- [Data for this task]:
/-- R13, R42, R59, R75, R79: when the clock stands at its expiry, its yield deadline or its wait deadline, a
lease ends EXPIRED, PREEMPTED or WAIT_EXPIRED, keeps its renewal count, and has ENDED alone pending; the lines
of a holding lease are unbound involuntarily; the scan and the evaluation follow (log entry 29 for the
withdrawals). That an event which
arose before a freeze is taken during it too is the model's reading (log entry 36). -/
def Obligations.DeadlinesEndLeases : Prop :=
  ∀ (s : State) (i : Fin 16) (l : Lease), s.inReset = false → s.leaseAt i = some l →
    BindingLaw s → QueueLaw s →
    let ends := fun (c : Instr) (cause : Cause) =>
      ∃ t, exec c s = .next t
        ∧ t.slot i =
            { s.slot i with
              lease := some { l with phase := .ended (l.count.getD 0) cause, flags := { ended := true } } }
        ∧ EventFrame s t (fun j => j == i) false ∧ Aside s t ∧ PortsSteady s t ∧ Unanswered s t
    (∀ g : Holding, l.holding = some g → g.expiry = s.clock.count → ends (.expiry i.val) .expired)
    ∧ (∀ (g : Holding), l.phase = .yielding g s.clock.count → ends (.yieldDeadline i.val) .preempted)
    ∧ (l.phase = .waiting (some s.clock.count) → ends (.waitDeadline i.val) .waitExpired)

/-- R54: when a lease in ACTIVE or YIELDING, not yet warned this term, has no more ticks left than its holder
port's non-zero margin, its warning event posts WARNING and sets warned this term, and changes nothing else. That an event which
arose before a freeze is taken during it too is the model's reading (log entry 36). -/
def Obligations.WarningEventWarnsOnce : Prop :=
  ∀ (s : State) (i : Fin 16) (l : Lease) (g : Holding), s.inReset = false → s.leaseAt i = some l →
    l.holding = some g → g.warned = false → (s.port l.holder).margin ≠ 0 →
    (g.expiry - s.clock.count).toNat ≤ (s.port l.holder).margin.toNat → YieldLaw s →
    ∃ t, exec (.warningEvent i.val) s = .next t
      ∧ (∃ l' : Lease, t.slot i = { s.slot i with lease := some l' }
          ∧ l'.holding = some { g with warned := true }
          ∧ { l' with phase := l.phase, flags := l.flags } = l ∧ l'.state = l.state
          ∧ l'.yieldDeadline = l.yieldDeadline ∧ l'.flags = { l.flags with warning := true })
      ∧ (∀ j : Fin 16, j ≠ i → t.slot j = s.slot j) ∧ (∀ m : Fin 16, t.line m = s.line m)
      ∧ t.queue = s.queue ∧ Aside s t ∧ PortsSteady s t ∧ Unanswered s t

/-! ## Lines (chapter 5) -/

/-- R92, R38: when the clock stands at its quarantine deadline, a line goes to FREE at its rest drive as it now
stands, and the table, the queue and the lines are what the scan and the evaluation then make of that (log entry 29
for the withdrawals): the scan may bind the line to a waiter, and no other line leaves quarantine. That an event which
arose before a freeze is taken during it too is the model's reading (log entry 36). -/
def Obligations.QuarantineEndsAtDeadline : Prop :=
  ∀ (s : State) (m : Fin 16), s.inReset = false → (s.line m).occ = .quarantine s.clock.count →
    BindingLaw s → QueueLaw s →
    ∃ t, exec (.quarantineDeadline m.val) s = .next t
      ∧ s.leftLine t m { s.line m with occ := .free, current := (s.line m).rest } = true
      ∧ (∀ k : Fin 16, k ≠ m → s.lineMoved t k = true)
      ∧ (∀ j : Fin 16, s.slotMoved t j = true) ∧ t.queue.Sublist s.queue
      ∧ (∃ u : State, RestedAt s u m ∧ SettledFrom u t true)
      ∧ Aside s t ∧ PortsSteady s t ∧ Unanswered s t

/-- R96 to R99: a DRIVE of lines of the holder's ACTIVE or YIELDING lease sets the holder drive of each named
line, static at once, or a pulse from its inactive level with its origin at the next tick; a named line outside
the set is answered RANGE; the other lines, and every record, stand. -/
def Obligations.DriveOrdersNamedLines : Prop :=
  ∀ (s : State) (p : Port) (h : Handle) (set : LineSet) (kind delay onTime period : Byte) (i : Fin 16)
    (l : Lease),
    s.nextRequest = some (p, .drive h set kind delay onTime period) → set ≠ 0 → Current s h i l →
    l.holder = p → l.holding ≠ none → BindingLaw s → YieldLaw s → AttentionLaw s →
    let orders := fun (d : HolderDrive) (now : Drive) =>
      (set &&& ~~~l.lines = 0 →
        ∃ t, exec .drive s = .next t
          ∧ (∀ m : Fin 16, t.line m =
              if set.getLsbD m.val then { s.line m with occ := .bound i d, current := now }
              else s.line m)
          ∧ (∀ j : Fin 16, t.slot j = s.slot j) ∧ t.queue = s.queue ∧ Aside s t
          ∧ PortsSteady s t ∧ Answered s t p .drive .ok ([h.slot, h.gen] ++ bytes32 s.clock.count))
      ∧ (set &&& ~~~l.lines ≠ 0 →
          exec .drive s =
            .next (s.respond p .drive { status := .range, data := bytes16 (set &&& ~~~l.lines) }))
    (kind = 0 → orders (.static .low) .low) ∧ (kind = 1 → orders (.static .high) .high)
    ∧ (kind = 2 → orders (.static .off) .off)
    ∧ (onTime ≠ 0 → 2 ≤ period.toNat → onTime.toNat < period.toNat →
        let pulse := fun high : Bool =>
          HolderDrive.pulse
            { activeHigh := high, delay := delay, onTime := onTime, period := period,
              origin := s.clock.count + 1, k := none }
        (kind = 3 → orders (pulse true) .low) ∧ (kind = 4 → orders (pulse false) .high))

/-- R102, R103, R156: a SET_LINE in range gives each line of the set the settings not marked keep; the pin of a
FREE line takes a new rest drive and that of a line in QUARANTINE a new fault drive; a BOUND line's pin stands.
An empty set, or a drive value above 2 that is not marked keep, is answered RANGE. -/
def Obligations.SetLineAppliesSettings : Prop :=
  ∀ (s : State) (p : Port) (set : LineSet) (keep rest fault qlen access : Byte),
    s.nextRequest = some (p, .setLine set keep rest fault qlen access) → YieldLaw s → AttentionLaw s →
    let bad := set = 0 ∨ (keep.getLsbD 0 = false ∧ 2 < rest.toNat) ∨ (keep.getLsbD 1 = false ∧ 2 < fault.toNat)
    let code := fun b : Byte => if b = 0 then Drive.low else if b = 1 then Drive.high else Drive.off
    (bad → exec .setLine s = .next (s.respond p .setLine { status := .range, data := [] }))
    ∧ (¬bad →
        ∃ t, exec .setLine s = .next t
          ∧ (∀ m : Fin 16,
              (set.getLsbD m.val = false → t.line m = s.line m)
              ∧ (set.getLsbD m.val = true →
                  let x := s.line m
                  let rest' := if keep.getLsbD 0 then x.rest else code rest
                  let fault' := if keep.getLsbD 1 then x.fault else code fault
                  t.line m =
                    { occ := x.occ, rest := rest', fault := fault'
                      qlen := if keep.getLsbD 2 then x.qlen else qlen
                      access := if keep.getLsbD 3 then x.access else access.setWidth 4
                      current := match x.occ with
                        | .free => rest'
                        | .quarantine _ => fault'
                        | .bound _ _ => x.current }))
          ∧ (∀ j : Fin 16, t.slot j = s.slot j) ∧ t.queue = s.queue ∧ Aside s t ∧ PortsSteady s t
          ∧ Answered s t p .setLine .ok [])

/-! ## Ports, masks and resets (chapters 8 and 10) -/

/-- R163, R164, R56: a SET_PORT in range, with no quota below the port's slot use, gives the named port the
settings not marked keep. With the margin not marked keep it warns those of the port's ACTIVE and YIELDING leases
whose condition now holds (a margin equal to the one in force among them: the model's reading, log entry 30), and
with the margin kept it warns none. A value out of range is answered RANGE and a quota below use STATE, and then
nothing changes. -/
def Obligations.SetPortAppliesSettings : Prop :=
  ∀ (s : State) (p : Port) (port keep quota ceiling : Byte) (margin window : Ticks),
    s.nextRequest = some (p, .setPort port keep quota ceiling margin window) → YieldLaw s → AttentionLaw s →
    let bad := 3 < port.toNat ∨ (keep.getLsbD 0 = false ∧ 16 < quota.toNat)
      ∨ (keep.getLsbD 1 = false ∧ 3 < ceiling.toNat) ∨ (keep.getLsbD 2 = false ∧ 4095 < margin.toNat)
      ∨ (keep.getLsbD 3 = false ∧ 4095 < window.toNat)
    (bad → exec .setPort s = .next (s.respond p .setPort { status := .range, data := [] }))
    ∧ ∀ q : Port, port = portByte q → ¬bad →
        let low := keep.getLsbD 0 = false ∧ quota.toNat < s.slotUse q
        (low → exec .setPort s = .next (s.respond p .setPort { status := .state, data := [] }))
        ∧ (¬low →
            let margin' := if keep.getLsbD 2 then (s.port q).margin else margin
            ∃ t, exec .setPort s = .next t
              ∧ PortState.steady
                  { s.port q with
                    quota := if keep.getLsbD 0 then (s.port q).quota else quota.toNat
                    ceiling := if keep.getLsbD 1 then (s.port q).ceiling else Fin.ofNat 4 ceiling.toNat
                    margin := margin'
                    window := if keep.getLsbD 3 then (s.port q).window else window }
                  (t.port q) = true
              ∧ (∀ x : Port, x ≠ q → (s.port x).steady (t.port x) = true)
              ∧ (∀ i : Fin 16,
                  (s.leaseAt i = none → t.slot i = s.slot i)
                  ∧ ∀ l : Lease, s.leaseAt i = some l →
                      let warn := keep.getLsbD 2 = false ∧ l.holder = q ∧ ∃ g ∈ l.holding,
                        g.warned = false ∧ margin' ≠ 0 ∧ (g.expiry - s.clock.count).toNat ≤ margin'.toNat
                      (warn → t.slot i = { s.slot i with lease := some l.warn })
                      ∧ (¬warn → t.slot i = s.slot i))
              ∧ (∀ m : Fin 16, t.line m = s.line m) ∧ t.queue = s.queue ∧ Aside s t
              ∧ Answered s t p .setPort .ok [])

- [Exercise]: What lines in the listing contain "inReset"? Copy them all.

- [Solution to this exercise]:
  ∀ (s : State) (i : Fin 16) (l : Lease), s.inReset = false → s.leaseAt i = some l →
  ∀ (s : State) (i : Fin 16) (l : Lease) (g : Holding), s.inReset = false → s.leaseAt i = some l →
  ∀ (s : State) (m : Fin 16), s.inReset = false → (s.line m).occ = .quarantine s.clock.count →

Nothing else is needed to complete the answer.